Florida has one of the highest tax rates on communications services in the nation-it can exceed 16% – and that rate is much higher than the sales tax rate on other retail purchases in Florida. This raises questions about the fairness of the tax rate, its economic neutrality, its effect on the competitiveness of Florida businesses and the attractiveness of Florida’s economic climate. This is according to a new briefing focused on the Communications Services Tax (CST) from Florida TaxWatch.
“In the relatively short time since the CST was created, technology has outdated the tax. The CST has many problems, including its very high tax rates,” said Dominic Calabro, President & CEO of Florida TaxWatch. “There is no discernible public policy justification for what amounts to discriminatory taxes on Floridians’ communications services, which ends up in most cases being more than double the maximum state and local sales tax rate in Florida.”

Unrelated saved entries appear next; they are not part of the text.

-- ==== Sys2Proof/Tests/Slice0.lean ====
section
/-! SUPPORT. Tests. Every expected result is taken from the spec: words from 30_encoding.md R75, steps from the vectors
`T<n>` of 95_test_vectors.md. Each witness theorem shows that the hypotheses of the statement it is named after can be
met, clause by clause at the ends of their ranges. -/

namespace Sys2Proof.Tests

open Sys2Proof.Machine

/-! ### Words that are no instruction, and words with a don't-care bit set (R76, R77) -/

theorem test_illformed_family0 : isInstructionWord 0x0123 = false := by decide
theorem test_illformed_zero : isInstructionWord 0x0000 = false := by decide
theorem test_illformed_family8_low : isInstructionWord 0x8128 = false := by decide
theorem test_illformed_family8_high : isInstructionWord 0x812F = false := by decide
theorem test_illformed_familyE : isInstructionWord 0xE29F = false := by decide
theorem test_illformed_familyF : isInstructionWord 0xF3FF = false := by decide
theorem test_wellformed_last_words : isInstructionWord 0x5FFF = true ∧ isInstructionWord 0xDFFF = true := by decide
theorem test_alias_cls : isInstructionWord 0x03E0 = true ∧ isCanonicalWord 0x03E0 = false := by decide
theorem test_alias_ret : isInstructionWord 0x07EE = true ∧ isCanonicalWord 0x07EE = false := by decide
theorem test_alias_seReg : isInstructionWord 0x512F = true ∧ isCanonicalWord 0x512F = false := by decide
theorem test_alias_sneReg : isInstructionWord 0x9125 = true ∧ isCanonicalWord 0x9125 = false := by decide
theorem test_alias_shr : isInstructionWord 0x8126 = true ∧ isCanonicalWord 0x8126 = false := by decide
theorem test_alias_shl : isInstructionWord 0x812E = true ∧ isCanonicalWord 0x812E = false := by decide
theorem test_canonical : isCanonicalWord 0x00E0 = true ∧ isCanonicalWord 0x5120 = true := by decide
theorem test_truncated : decodeBytes [0x60] = .error .truncated := by decide

/-! ### Every constructor's decoding, from a word of R75's encoding of it -/

theorem test_decode_cls : decodeWord 0x00E0 = some .cls := by decide
theorem test_decode_ret : decodeWord 0x00EE = some .ret := by decide
theorem test_decode_jp : decodeWord 0x1234 = some (.jp 0x234) := by decide
theorem test_decode_call : decodeWord 0x2ABC = some (.call 0xABC) := by decide
theorem test_decode_seImm : decodeWord 0x332A = some (.seImm 3 0x2A) := by decide
theorem test_decode_sneImm : decodeWord 0x4FA5 = some (.sneImm 0xF 0xA5) := by decide
theorem test_decode_seReg : decodeWord 0x5120 = some (.seReg 1 2) := by decide
theorem test_decode_ldImm : decodeWord 0x6A2F = some (.ldImm 0xA 0x2F) := by decide
theorem test_decode_addImm : decodeWord 0x7102 = some (.addImm 1 0x02) := by decide
theorem test_decode_ldReg : decodeWord 0x8120 = some (.ldReg 1 2) := by decide
theorem test_decode_orReg : decodeWord 0x8121 = some (.orReg 1 2) := by decide
theorem test_decode_andReg : decodeWord 0x8122 = some (.andReg 1 2) := by decide
theorem test_decode_xorReg : decodeWord 0x8123 = some (.xorReg 1 2) := by decide
theorem test_decode_addReg : decodeWord 0x8124 = some (.addReg 1 2) := by decide
theorem test_decode_subReg : decodeWord 0x8125 = some (.subReg 1 2) := by decide
theorem test_decode_shr : decodeWord 0x8A06 = some (.shr 0xA) := by decide
theorem test_decode_subnReg : decodeWord 0x8127 = some (.subnReg 1 2) := by decide
theorem test_decode_shl : decodeWord 0x8A0E = some (.shl 0xA) := by decide
theorem test_decode_sneReg : decodeWord 0x9120 = some (.sneReg 1 2) := by decide
theorem test_decode_ldI : decodeWord 0xA2F0 = some (.ldI 0x2F0) := by decide
theorem test_decode_jpV0 : decodeWord 0xB300 = some (.jpV0 0x300) := by decide
theorem test_decode_rnd : decodeWord 0xC30F = some (.rnd 3 0x0F) := by decide
theorem test_decode_drw : decodeWord 0xD125 = some (.drw 1 2 5) := by decide
theorem test_decode_skp : decodeWord 0xE29E = some (.skp 2) := by decide
theorem test_decode_sknp : decodeWord 0xE2A1 = some (.sknp 2) := by decide
theorem test_decode_ldVxDt : decodeWord 0xF507 = some (.ldVxDt 5) := by decide
theorem test_decode_ldVxK : decodeWord 0xF30A = some (.ldVxK 3) := by decide
theorem test_decode_ldDtVx : decodeWord 0xF515 = some (.ldDtVx 5) := by decide
theorem test_decode_ldStVx : decodeWord 0xF518 = some (.ldStVx 5) := by decide
theorem test_decode_addI : decodeWord 0xF11E = some (.addI 1) := by decide
theorem test_decode_ldF : decodeWord 0xF429 = some (.ldF 4) := by decide
theorem test_decode_ldB : decodeWord 0xF533 = some (.ldB 5) := by decide
theorem test_decode_dumpRegs : decodeWord 0xF255 = some (.dumpRegs 2) := by decide
theorem test_decode_loadRegs : decodeWord 0xF265 = some (.loadRegs 2) := by decide
theorem test_decode_table_word : decodeTableWord 16 0x7102 = some (.addImm 1 0x02) ∧ decodeTableWord 16 0x0000 = none := by
  decide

This briefing looks at the history of the CST in Florida, compares Florida’s rates to other states, finding that Florida is the fourth-highest state in the U.S. for this tax, and recommends that the Legislature look to reduce CST rates to “benefit a wide range of Floridians, affecting virtually all individuals and businesses.”
The report also points out that there is growing legislative sentiment to finally enact a law to collect more of the sales taxes due on remote sales, as long as reductions in other taxes are used to make it revenue-neutral. “Lawmakers would be hard pressed to find a more justifiable way to provide broad-based state tax relief than a reduction in the Communications Services Tax,” said Kurt Wenner, Vice President of Tax Research for Florida TaxWatch. “Remote sales tax legislation provides a way for them to do this.”